◆ WHAT IS REQUIRED
Give back the lines of the records exactly, starting at the first and ending at the one with "STP_STAT.WIN_SUP (R187) -/".

◆ ◆ ◆ ◆

/-- Steeple (R168 to R203). -/
structure Steeple where
  /-- STP_STAT.MODE (R190) -/
  mode : SteepleMode := .off
  /-- STP_STAT.ACTIVE: ST1 drives (R197) -/
  st1 : Bool := false
  /-- STP_STAT.STANDBY_OK (R197) -/
  standbyOk : Bool := true
  /-- STP_STAT.BAND (R181) -/
  band : Nat := 0
  /-- STP_STAT.WIN_TU (R187) -/
  winTu : Nat := 0
  /-- STP_STAT.WIN_SUP (R187) -/
  winSup : Nat := 0
  /-- the servo readers SL0, SU0, SL1, SU1 (R168) -/
  readers : Vector Reader 4 := Vector.replicate 4 {}
  /-- the tape-ID records accepted from each servo band's words since the cartridge came in, empty for none (R31) -/
  tapeIds : Vector Bytes 5 := Vector.replicate 5 []
  /-- cartridge reel and machine reel (R168) -/
  reels : Vector Reel 2 := Vector.replicate 2 {}
  /-- STP_STAT.SPEED_OK (R192) -/
  speedOk : Bool := false
  /-- consecutive frames within 1 % (R192) -/
  speedFrames : Nat := 0
  /-- STP_STAT.ONE_BAND, and the tick since when (R194) -/
  oneBand : Option Nat := none
  /-- the speed is measured on the servo pattern, not by the encoders (R176, R191) -/
  bySrv : Bool := false
  /-- STP_STAT.RC_ON (R188) -/
  rcOn : Bool := false
  /-- STP_WINH (R203) -/
  winh : Word := 0x193C
  /-- STP_COEF_IDX (R203) -/
  coefIdx : Word := 0
  /-- v, m/s, signed, + forward (R176) -/
  v : Rat := 0
  /-- measured acceleration, m/s² (R187) -/
  accel : Rat := 0
  /-- the speed set-point in force is Weathervane's, by a SPEED step with SRC 5 (R200) -/
  wvnSpeed : Bool := false
  /-- the speed set-point in force, m/s signed (R189) -/
  vSet : Rat := 0
  /-- v_ref, m/s (R186) -/
  vRef : Rat := 0
  /-- the acceleration at which v_ref moves, m/s² (R186) -/
  vAcc : Rat := 0
  /-- LPOS and frame: the current position (R176) -/
  lpos : Nat := 0
  /-- frame within the word (R176) -/
  frame : Nat := 0
  /-- mm of travel by the encoders not yet counted in the position (R176) -/
  posRest : Rat := 0
  /-- STP_LPOS.VALID (R203) -/
  lposValid : Bool := false
  /-- mean e_r of the lower band, µm (R185) -/
  errL : Rat := 0
  /-- mean e_r of the upper band, µm (R185) -/
  errU : Rat := 0
  /-- θ, degrees; 3.0 at reset as STP_TILT shows (R177) -/
  theta : Rat := 3
  /-- the last 32 θ_s, newest first (R177) -/
  thetaHist : List Rat := []
  /-- THETA_CAL, in MRAM (R177) [DC 11] -/
  thetaCal : Rat := 0
  /-- the head serial number THETA_CAL belongs to, in MRAM (R177) [DC 11] -/
  thetaHead : Bytes := []
  /-- θ_0 of R185, degrees -/
  theta0 : Rat := 3
  /-- the fixed angle of a TILT step, degrees from 3° (R185) -/
  tiltFixed : Option Rat := none
  /-- the tilt output, degrees from 3° (R185) -/
  tiltOut : Rat := 0
  /-- the laws 0 to 6 (R179) -/
  laws : Vector LawState 7 := Vector.replicate 7 {}
  /-- the error that the lateral law last had, or FB_HOLD's estimate of it, µm (R193) -/
  estErr : Rat := 0
  /-- its rate, µm/ms (R193) -/
  estRate : Rat := 0
  /-- how far the target's servo bands lie beyond those being read, µm (R184) -/
  bandGap : Rat := 0
  /-- the code of the last EVENT step (R200) -/
  eventCode : Nat := 0
  /-- the accelerometer's identity has been asked for and not yet compared (R173) -/
  accIdWait : Bool := false
  /-- the lateral law in force, 0 to 2 (R180) -/
  latLaw : Nat := 0
  /-- the reel law in force, 4 or 5 (R180) -/
  reelLaw : Nat := 4
  /-- the wrap and purpose of the lateral set-point: wrap, reading (R183, R189) -/
  latWrap : Nat := 0
  /-- reading, not writing (R183) -/
  latRead : Bool := false
  /-- the LATERAL step's offset, in 10 nm (R183) -/
  latOfs : Int := 0
  /-- OFFTRACK of a retry attempt in force, in 10 nm (R183) -/
  retryOfs : Int := 0
  /-- STP_LAT.VCM: the voice-coil output, fraction of full scale (R184) -/
  vcm : Rat := 0
  /-- STP_LAT.STEPPER (R184) -/
  stepper : Int := 0
  /-- the 20 ms average in hand: its sum (R184) -/
  vcmSum : Rat := 0
  /-- samples of that average (R184) -/
  vcmN : Nat := 0
  /-- ticks of samples in it (R184) -/
  vcmTicks : Rat := 0
  /-- the part of a stepper step not yet made in a seek (R184) -/
  seekRest : Rat := 0
  /-- F̂, N (R186) -/
  fEst : Rat := 0
  /-- the tension set-point in force, mN (R189) -/
  fSet : Rat := 0
  /-- the tension a TENSION step ramps to, mN, and its rate, mN/ms (R189) -/
  fGoal : Option (Rat × Rat) := none
  /-- STP_CNT and the controllers' memories: lateral forward, lateral reverse, reel forward, reel reverse (R188) -/
  rc : Vector (Vector Rat 256) 4 := Vector.replicate 4 (Vector.replicate 256 0)
  /-- the bin in hand of the lateral and the reel controller, error sum and samples (R188) -/
  rcBin : Vector (Nat × Rat × Nat) 2 := #v[(0, 0, 0), (0, 0, 0)]
  /-- the power stages 0 to 4 (R169) -/
  stages : Vector Stage 5 := Vector.replicate 5 {}
  /-- the motion program (R199) -/
  program : Program := {}
  /-- a controlled stop is in progress, m/s² (R196) -/
  stopping : Option Rat := none
  /-- the mode held before FB_HOLD (R190) -/
  heldMode : SteepleMode := .still
  /-- the tick at which FB_HOLD began (R190) -/
  holdFrom : Nat := 0
  /-- valid samples since FB_HOLD began (R190) -/
  holdGood : Nat := 0
  /-- the enables are to go low after braking: the tick (R196) -/
  brakeUntil : Option Nat := none
  /-- the tick of the last heartbeat (R198) -/
  beatAt : Nat := 0
  /-- the heartbeat is absent (R198) -/
  beatLost : Bool := false
  /-- the last accelerometer sample, mg per axis (R172) -/
  acc : Vector Rat 3 := #v[0, 0, 0]
  /-- consecutive all-ones or all-zero samples (R173) -/
  accBad : Nat := 0
  /-- the accelerometer has failed until the next threading (R173) -/
  accFailed : Bool := false
  /-- temperature, °C, and humidity, % (R174) -/
  temp : Option Rat := none
  /-- humidity, % (R174) -/
  hum : Option Rat := none
  /-- consecutive failed readings (R174) -/
  sensorBad : Nat := 0
  /-- the sensor is taken as absent until the next threading (R174) -/
  sensorAbsent : Bool := false
  /-- the tick at which ST1 last copied ST0's state (R197) -/
  resyncAt : Option Nat := none
  /-- OFF was entered from FAULT, not by UNTHREAD (R445) -/
  offByFault : Bool := false
  /-- STP_CNT_HOLD (R203) -/
  cntHold : Nat := 0
  /-- STP_CNT_STOP (R203) -/
  cntStop : Nat := 0
  /-- STP_CNT_HANDOVER (R203) -/
  cntHandover : Nat := 0
  /-- STP_CNT_DROP (R203) -/
  cntDrop : Nat := 0
  /-- STP_CNT_LINKERR (R203) -/
  cntLinkErr : Nat := 0
  /-- STP_CNT_TAKEOVER (R203) -/
  cntTakeover : Nat := 0
  deriving DecidableEq, Repr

◆ ◆ ◆ ◆

◆ SOLUTION TO THIS TASK
/-- Steeple (R168 to R203). -/
structure Steeple where
  /-- STP_STAT.MODE (R190) -/
  mode : SteepleMode := .off
  /-- STP_STAT.ACTIVE: ST1 drives (R197) -/
  st1 : Bool := false
  /-- STP_STAT.STANDBY_OK (R197) -/
  standbyOk : Bool := true
  /-- STP_STAT.BAND (R181) -/
  band : Nat := 0
  /-- STP_STAT.WIN_TU (R187) -/
  winTu : Nat := 0
  /-- STP_STAT.WIN_SUP (R187) -/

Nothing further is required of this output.